> [EXERCISE BRIEF]
After locating "let cause := match q.src with" in the listing below, copy that line and each one after it exactly, ending with the line that has "w with reset".

> [RECORDS SUPPLIED]
/-- Whether the boot sequence runs. -/
def State.booting (s : State) : Bool :=
  s.power.mode == .standby && (match s.power.stage with
    | .rom | .selftest | .firmware | .domains | .hbm | .quoins => true
    | _ => false)

/-- BOOT_STAGE_TIMEOUT (R608). -/
def State.bootTimeout (s : State) : State := if s.booting then s.bootFail.setStage .failed else s

/-! ### Staging (R625 to R629) -/

/-- The image checks of what is staged (R628). -/
def State.imageCheck (s : State) : ImageCheck := s.fw.check (padTo 16 s.activeVersion)

/-- An FW_ACTIVATE that waits or runs. -/
def State.activating (s : State) : Bool :=
  s.fw.pause.isSome || s.host.jobs.any fun j => match j.kind with
    | .held .fwActivate _ | .fwActivate => true
    | _ => false

/-- The data of an FW_STAGE goes to its offset; offset 0 discards what was staged. -/
def State.stage (s : State) (offset : Nat) (b : List Byte) : State :=
  let s := if offset = 0 then
      (s.modFw fun f => { f with staging := .empty, extents := [] }).wrBit (xreg .rstFw) 2 false
    else s
  s.modFw fun f => { f with staging := f.staging.write offset b, extents := f.extents ++ [(offset, b.length)] }

/-- FW_STAGE (R629). -/
def State.fwStage (s : State) (q : Req) (source : Nat) (last : Bool) (offset : Nat) (r : HostRead) : State :=
  if 1 < source then s.reply q stBadParam
  else if s.rdBit (xreg .rstFw) 3 || s.activating then s.reply q stBusy
  else match r with
    | .bytes b =>
      if 2 ^ 24 < offset + b.length ∨ (source = 1 ∧ 4032 < b.length) then s.reply q stBadParam else
      let s := s.stage offset b
      if last then (s.wrBit (xreg .rstFw) 3 true).addJob q .fwCheck else s.reply q stOk
    | _ => s.reply q stDmaFault

/-- FW_STAGE_CHECK_DONE: the checks end; an image that passes, full or rebuilt, is stored in the inactive slot (R628, R629). -/
def State.fwChecked (s : State) (iv : List Byte) : State :=
  if !s.rdBit (xreg .rstFw) 3 || s.power.mode != .on || s.fw.warm.isSome then s else
  let mine : Job → Bool := fun j => j.kind == .fwCheck
  let s := s.wrBit (xreg .rstFw) 3 false
  match s.imageCheck with
  | .fails d => s.endJobs mine stFwBad d
  | .passes b =>
    let i := 1 - s.fw.active.toNat
    let s := s.modFw fun f => { f with
      versions := f.versions.set i (imageVersion b), images := f.images.set i b, sound := f.sound.set i true,
      ivs := f.ivs.set i iv }
    (s.wrBit (xreg .rstFw) 2 true).endJobs mine stOk

/-- Every command that is TAKEN or pending is answered CANCELLED (R603, R605, R611). -/
def State.cancelTaken (s : State) : State :=
  let s := (s.endJobs (fun _ => true) stCancelled).clearPending
  let s := (List.finRange 64).foldl (fun s i =>
    if s.slotState i.val = 2 then
      s.reply (readPacket (.host i) (s.host.window.bytes (cmdSlot i.val) 0x2000) (.bytes [])).1 stCancelled
    else s) s
  (List.finRange 8).foldl (fun s j => match s.sb.slots[j.val]? with
    | some (some m) => if m.taken then s.reply (readPacket (.sideband j) m.bytes (.bytes [])).1 stCancelled else s
    | _ => s) s

/-! ### Activation (R630 to R633) -/

/-- The activation pause begins: the staged slot is ACTIVE on trial and the processors restart into it. -/
def State.beginActivation (s : State) (q : Req) : State :=
  let s := s.modFw fun f => { f with
    active := !f.active, trial := true, loaderImage := false, pause := some s.now, trialFrom := some s.elapsed }
  let s := (s.syncFw.readSlots.wrFld (xreg .rstCause) 2 0 5).wrFld (xreg .rstStrap) 6 5 0
  (s.wrBit (xreg .rstFw) 2 false).addJob q .fwActivate

/-- FW_ACTIVATE as it is collected: `due` is its AT. -/
def State.fwActivate (s : State) (q : Req) (due : Option Nat) : State :=
  if !s.rdBit (xreg .rstFw) 2 then s.reply q stFwBad 8
  else if s.activating then s.reply q stBusy
  else match due with
    | some t => if s.now < t then s.addJob q (.held .fwActivate t) else s.beginActivation q
    | none => s.beginActivation q

def fwTrialTicks : Nat := 250000000

/-- FW_TRIAL_CONFIRM: the new firmware, whose own settings FORMAT is `format`, clears TRIAL and answers (R631); PAUSED
clears at the next furrow boundary. -/
def State.trialConfirm (s : State) (format : Nat) : State :=
  match s.fw.trialFrom with
  | none => s
  | some t =>
    if !s.fw.trial || s.power.mode != .on || decide (t + fwTrialTicks ≤ s.elapsed) then s else
    let differs := s.fw.format != format
    let s := if differs then
        (s.modFw fun f => { f with
          settings := ([1, 2, 3, 4, 5] : List Half).map fun k => (k, (settingDefault k).getD 0)
          format := format }).raiseBit (xreg .rstFw) 4
      else s
    let s := (s.startSlot s.fw.active).modFw fun f => { f with
      trial := false, trialFrom := none, ownFormat := format, pause := f.pause.map fun _ => s.now }
    s.syncFw.endJobs (fun j => j.kind == .fwActivate) stOk (if differs then 1 else 0) (padTo 16 s.activeVersion)

/-- FW_TRIAL_TIMEOUT: the watchdog fires and the slot state returns to the previous slot (R632); as at every watchdog reset it is
counted, and what is pending besides the FW_ACTIVATE is cancelled (R605, R615). -/
def State.trialTimeout (s : State) : State :=
  match s.fw.trialFrom with
  | none => s
  | some t =>
    if !s.fw.trial || s.power.mode != .on || decide (s.elapsed < t + fwTrialTicks) then s else
    let s := (s.startSlot (!s.fw.active)).modFw fun f => { f with
      trial := false, trialFrom := none, pause := f.pause.map fun _ => s.now }
    let s := (s.syncFw.wrFld (xreg .rstCause) 2 0 6).count (xreg .rstWdogCnt) 1
    ((s.endJobs (fun j => j.kind == .fwActivate) stFwBad 7).cancelTaken).wrBit (xreg .rstFw) 3 false

/-- Once TRIAL is clear the pause ends at the next furrow boundary (R631): the reports that waited are posted. -/
def State.pauseEnd (s : State) : State :=
  match s.fw.pause with
  | some t => if !s.fw.trial && s.tickIn = 0 && decide (t < s.now) then (s.modFw fun f => { f with pause := none }).dueReports
      else s
  | none => s

/-! ### Warm reset (R604, R611 to R614) and watchdog (R605, R615) -/

/-- WARM_RESET at the boundary it is handled: formes halt, are unloaded and disarmed; the links carry framing and
tramlines only. -/
def State.warmReset (s : State) (q : Req) : State :=
  if s.fw.pause.isSome || s.fw.comesDue || s.fw.block.isSome then s.reply q stBusy else
  let s := allParts.foldl (fun s p =>
    let s := if (s.part p).armed || (s.part p).running then s.haltPart p else s
    s.unload p) s
  let cause := match q.src with
    | .host _ => 2
    | _ => 3
  let s := (s.wrFld (xreg .rstCause) 2 0 cause).countBoot
  let s := s.wr (xreg .rstBoots) s.fw.boots
  let s := s.modLinks fun k => { k with silenced := true }
  let s := { s with host := { s.host with jobs := s.host.jobs.map fun (j : Job) => { j with kind := .void } } }
  let s := s.clearPending
  (s.modFw fun f => { f with warm := some ⟨s.elapsed, false, false⟩, warmCount := f.warmCount + 1 }).addJob q .warm

/-- 16,384 ticks on: the execution state of every compute die is reset; the stacks, SEL and HSEL, CD_STEP, the input
ring and the energy counters stay (R611, R612), as do the registers, the monitor banks and audit records among them (R580); no
provisional event stands any more (R475). -/
def State.warmBlocks (s : State) (w : WarmRun) : State :=
  let g := s.free
  let s := s.prov.foldl (fun s e => s.wrBit (ureg .tuChk e.unit) 2 false) s
  let s := { s with
    free := g + 1
    units := .empty
    clusters := .empty
    prov := []
    replays := []
    susp := []
    dies := ⟨allDies.map fun d =>
      let x := s.die d
      (d, { x with
        cache := x.cache.lost (16 * g + d.val), blanks := [], cacheBad := [], banks := [], digest := 0
        delivered := none, upd := .reset, red := .reset })⟩ }
  let s := allDies.foldl (fun s d => (List.finRange 32).foldl (fun s c =>
    if s.rdBit (tgReg .tgCtl d c) 9 then s.wrBit (tgReg .tgCtl d c) 9 false else s) s) s
  s.modFw fun f => { f with warm := some { w with reset := true } }

/-- 75,000,000 ticks on: the active image is verified again and the firmware processors start (R611); where no slot passes
the ROM loader runs (R610). An image that the loader took in is not in flash. -/
def State.warmVerify (s : State) : State :=
  let s := s.modFw fun f => { f with warm := f.warm.map fun w => { w with verified := true } }
  if s.fw.loaderImage then s else s.bootFlash s.fw.slotOk .done

/-- The warm reset ends: OK for it, CANCELLED for the other commands; the links fill slots again. -/
def State.warmEnd (s : State) : State :=
  let s := s.endJobs (fun j => j.kind == .warm) stOk
  let s := ((s.cancelTaken).wrBit (xreg .rstFw) 3 false).modLinks fun k => { k with silenced := false }
  { s with fw := { s.fw with warm := none }, host := { s.host with streams := [] } }

/-- What a warm reset does as its ticks pass. -/
def State.warmTick (s : State) : State :=
  match s.fw.warm with
  | none => s
  | some w =>
    let s := if !w.reset && decide (w.start + 16384 ≤ s.elapsed) then s.warmBlocks w else s
    let s := if !w.verified && decide (w.start + 75000000 ≤ s.elapsed) then s.warmVerify else s
    if w.start + 187500000 ≤ s.elapsed ∧ s.power.stage = .done then s.warmEnd else s

/-- WATCHDOG_EXPIRY: the four firmware processors restart from memory where the digest is right, else from flash (R605, R610,
R615). In an activation pause the watchdog is suspended until the new firmware has `refreshed` it. -/
def State.watchdog (s : State) (digestOk refreshed : Bool) : State :=
  if s.power.mode ≠ .on ∨ (s.fw.pause.isSome ∧ !refreshed) ∨ s.fw.warm.isSome then s else
  let s := (s.count (xreg .rstWdogCnt) 1).wrFld (xreg .rstCause) 2 0 4
  let s := (s.cancelTaken).wrBit (xreg .rstFw) 3 false
  if digestOk then s else
  s.bootFlash s.fw.slotOk .done

/-! ### The ROM loader (R609, R610) -/

/-- Whether the loader listens to a source: slot 0 of the host, the sideband, or both after BOOT_FAIL. -/
def State.loaderHears (s : State) (src : Src) : Bool :=
  let both := s.straps.bootSrc != 1 && s.straps.bootSrc != 2
  match src with
  | .host i => i.val == 0 && (both || s.straps.bootSrc == 1)
  | .sideband _ => both || s.straps.bootSrc == 2
  | .monitor => false

/-- ROM_LOADER: a packet as the loader answers it. The image it starts keeps its settings under its own FORMAT. -/
def State.romLoader (s : State) (q : Req) (c : Cmd) (format : Nat) : State :=
  if s.power.stage ≠ .loader ∨ s.power.mode = .off ∨ s.power.mode = .latched ∨ !s.loaderHears q.src then s else
  match c with
  | .fwStage source last offset r =>
    if decide (1 < source) || (source == 0 && q.src.isSideband) then s.reply q stBadParam else
    (match r with
      | .bytes b =>
        if 2 ^ 24 < offset + b.length then s.reply q stBadParam else
        let s := s.stage offset b
        if !last then s.reply q stOk else
        (match s.imageCheck with
          | .fails d => s.reply q stFwBad d
          | .passes b => ((s.modFw fun f => { f with loaded := b }).wrBit (xreg .rstFw) 2 true).reply q stOk)
      | _ => s.reply q stDmaFault)
  | .fwActivate =>
    if q.at_.isSome then s.reply q stTimeState
    else if !s.rdBit (xreg .rstFw) 2 then s.reply q stFwBad 8
    else
      let s := (s.modFw fun f => { f with
        loaderImage := true, svn := imageSvn f.loaded, ownFormat := format }).syncFw
      let s := s.wrFld (xreg .rstStrap) 6 5 (if q.src.isSideband then 2 else 1)
      let s := s.wrBit (xreg .rstFw) 2 false
      let next := if s.power.mode = .on then BootStage.done else .domains
      (s.setStage next).reply q stOk 0 (padTo 16 s.activeVersion)
  | .bad st => s.reply q st.toNat
  | .secTransition _ _ _ => s.drawChallenge.reply q stBusy
  | _ => s.reply q stBusy

/-! ### BLOCK_RESET (R616 to R620) -/

/-- The dies a block stands on. -/
def blockDies (level target : Nat) : List Die :=
  if level = 0 then [⟨target / 4 % 16, by omega⟩]
  else if level = 1 then [⟨target % 16, by omega⟩]
  else []

/-- Registers that a region owns (R580), but for its holding counters (R667). -/
def RegName.ofRegion : RegName → Bool
  | .tuAccStat | .tuStat | .tuChk | .tuAudit | .tuRegionStat | .tuRegionLag | .tuRegionRpl | .cdProofStat | .cdDrillStat
  | .cdRakeStat | .pwrRegionStat | .pwrVtab => true
  | _ => false

/-- Registers that the reset of their block keeps: of a die the imposition, which R620 goes by, the fallow bits of CD_FAULT,
the voltage table, which a cold or fundamental reset alone returns to the fuses (R521), and the counters that hold until the events
that R667 names (DEDUCED, log 25), of TU_AUDIT its TOTAL; of a link die the lane counters (R460). -/
def RegName.keptByBlock : RegName → Bool
  | .tuImpose | .cdFault | .pwrVtab | .hbmRetire | .tuAudit | .pwrDroopCyc | .pwrCapCyc | .pwrDroopEv | .hbmCeCnt | .hbmUeCnt
  | .hbmRefuseCnt | .hbmScrubPass | .scCeCnt | .cdRedGleanCnt | .cdRedExhCnt | .cdRedMismCnt | .cdRedNanCnt | .cdRedUnfCnt
  | .tgErr | .tgPass | .ldLaneCw | .ldLaneUcw | .ldLaneBlank => true
  | _ => false

/-- Whether a block reset returns a register to its Reset value (R580). -/
def Reg.inBlock (r : Reg) (level target : Nat) : Bool :=
  if r.name.keptByBlock then false
  else if level = 0 then r.name.info.window == .cd && r.unit == target / 4 && r.i == target % 4 && r.name.ofRegion
  else if level = 1 then r.name.info.window == .cd && r.unit == target
  else r.name.info.window == .ld && r.unit == target

/-- What a block reset leaves of a register that it keeps in part. -/
def Reg.leftInBlock (r : Reg) (level target : Nat) (w : Word) : Word :=
  match r.name with
  | .tuAudit => if (blockRegions level target).contains r.lu.region then w &&& 0xFFFF0000 else w
  | .cdFault => if level = 1 ∧ r.unit = target then w &&& 0x2F else w
  | _ => w

/-- The block is reset (R618, R620). -/
def State.resetBlock (s : State) (level target : Nat) : State :=
  let rs := blockRegions level target
  let g := s.free
  let s := { s with
    free := g + 1
    regs := (s.regs.drop fun r => r.inBlock level target).mapVals fun r w => r.leftInBlock level target w
    units := s.units.drop fun u => rs.contains u.region
    lus := s.lus.drop fun u => rs.contains u.region
    clusters := s.clusters.drop fun c => rs.any fun r => decide (r.d = c.d ∧ r.r = c.r)
    replays := s.replays.filter fun e => !rs.contains e.spare.region
    prov := s.prov.filter fun e => !rs.contains e.unit.region }
  let s := if level = 1 then (blockDies level target).foldl (fun s d => s.modDie d fun x => { x with
      cache := x.cache.lost (16 * g + d.val), blanks := [], cacheBad := [], banks := [], digest := 0
      delivered := none, upd := .reset, red := .reset }) s else s
  let s := if level = 2 then
      let k : LinkDie := ⟨target % 4, by omega⟩
      let mine : Port → Bool := fun p => p.val / 12 == k.val
      let s := s.modLinks fun x => { x with
        ports := x.ports.drop mine, send := x.send.drop (mine ·.port), recv := x.recv.drop (mine ·.port)
        spareDue := x.spareDue.filter (·.ld ≠ k), spareHeld := x.spareHeld.set k 0 }
      (List.finRange 50).foldl (fun s n => (s.modLane ⟨k, n⟩ fun _ => .reset).setLane ⟨k, n⟩ lnTrain) s
    else s
  rs.foldl (fun s r => s.wrBit (rreg .pwrRegionStat r) 4 true) s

> [TASK RESPONSE]
  let cause := match q.src with
    | .host _ => 2
    | _ => 3
  let s := (s.wrFld (xreg .rstCause) 2 0 cause).countBoot
  let s := s.wr (xreg .rstBoots) s.fw.boots
  let s := s.modLinks fun k => { k with silenced := true }
  let s := { s with host := { s.host with jobs := s.host.jobs.map fun (j : Job) => { j with kind := .void } } }
  let s := s.clearPending
  (s.modFw fun f => { f with warm := some ⟨s.elapsed, false, false⟩, warmCount := f.warmCount + 1 }).addJob q .warm

/-- 16,384 ticks on: the execution state of every compute die is reset; the stacks, SEL and HSEL, CD_STEP, the input
ring and the energy counters stay (R611, R612), as do the registers, the monitor banks and audit records among them (R580); no
provisional event stands any more (R475). -/
def State.warmBlocks (s : State) (w : WarmRun) : State :=
  let g := s.free
  let s := s.prov.foldl (fun s e => s.wrBit (ureg .tuChk e.unit) 2 false) s
  let s := { s with
    free := g + 1
    units := .empty
    clusters := .empty
    prov := []
    replays := []
    susp := []
    dies := ⟨allDies.map fun d =>
      let x := s.die d
      (d, { x with
        cache := x.cache.lost (16 * g + d.val), blanks := [], cacheBad := [], banks := [], digest := 0
        delivered := none, upd := .reset, red := .reset })⟩ }
  let s := allDies.foldl (fun s d => (List.finRange 32).foldl (fun s c =>
    if s.rdBit (tgReg .tgCtl d c) 9 then s.wrBit (tgReg .tgCtl d c) 9 false else s) s) s
  s.modFw fun f => { f with warm := some { w with reset := true } }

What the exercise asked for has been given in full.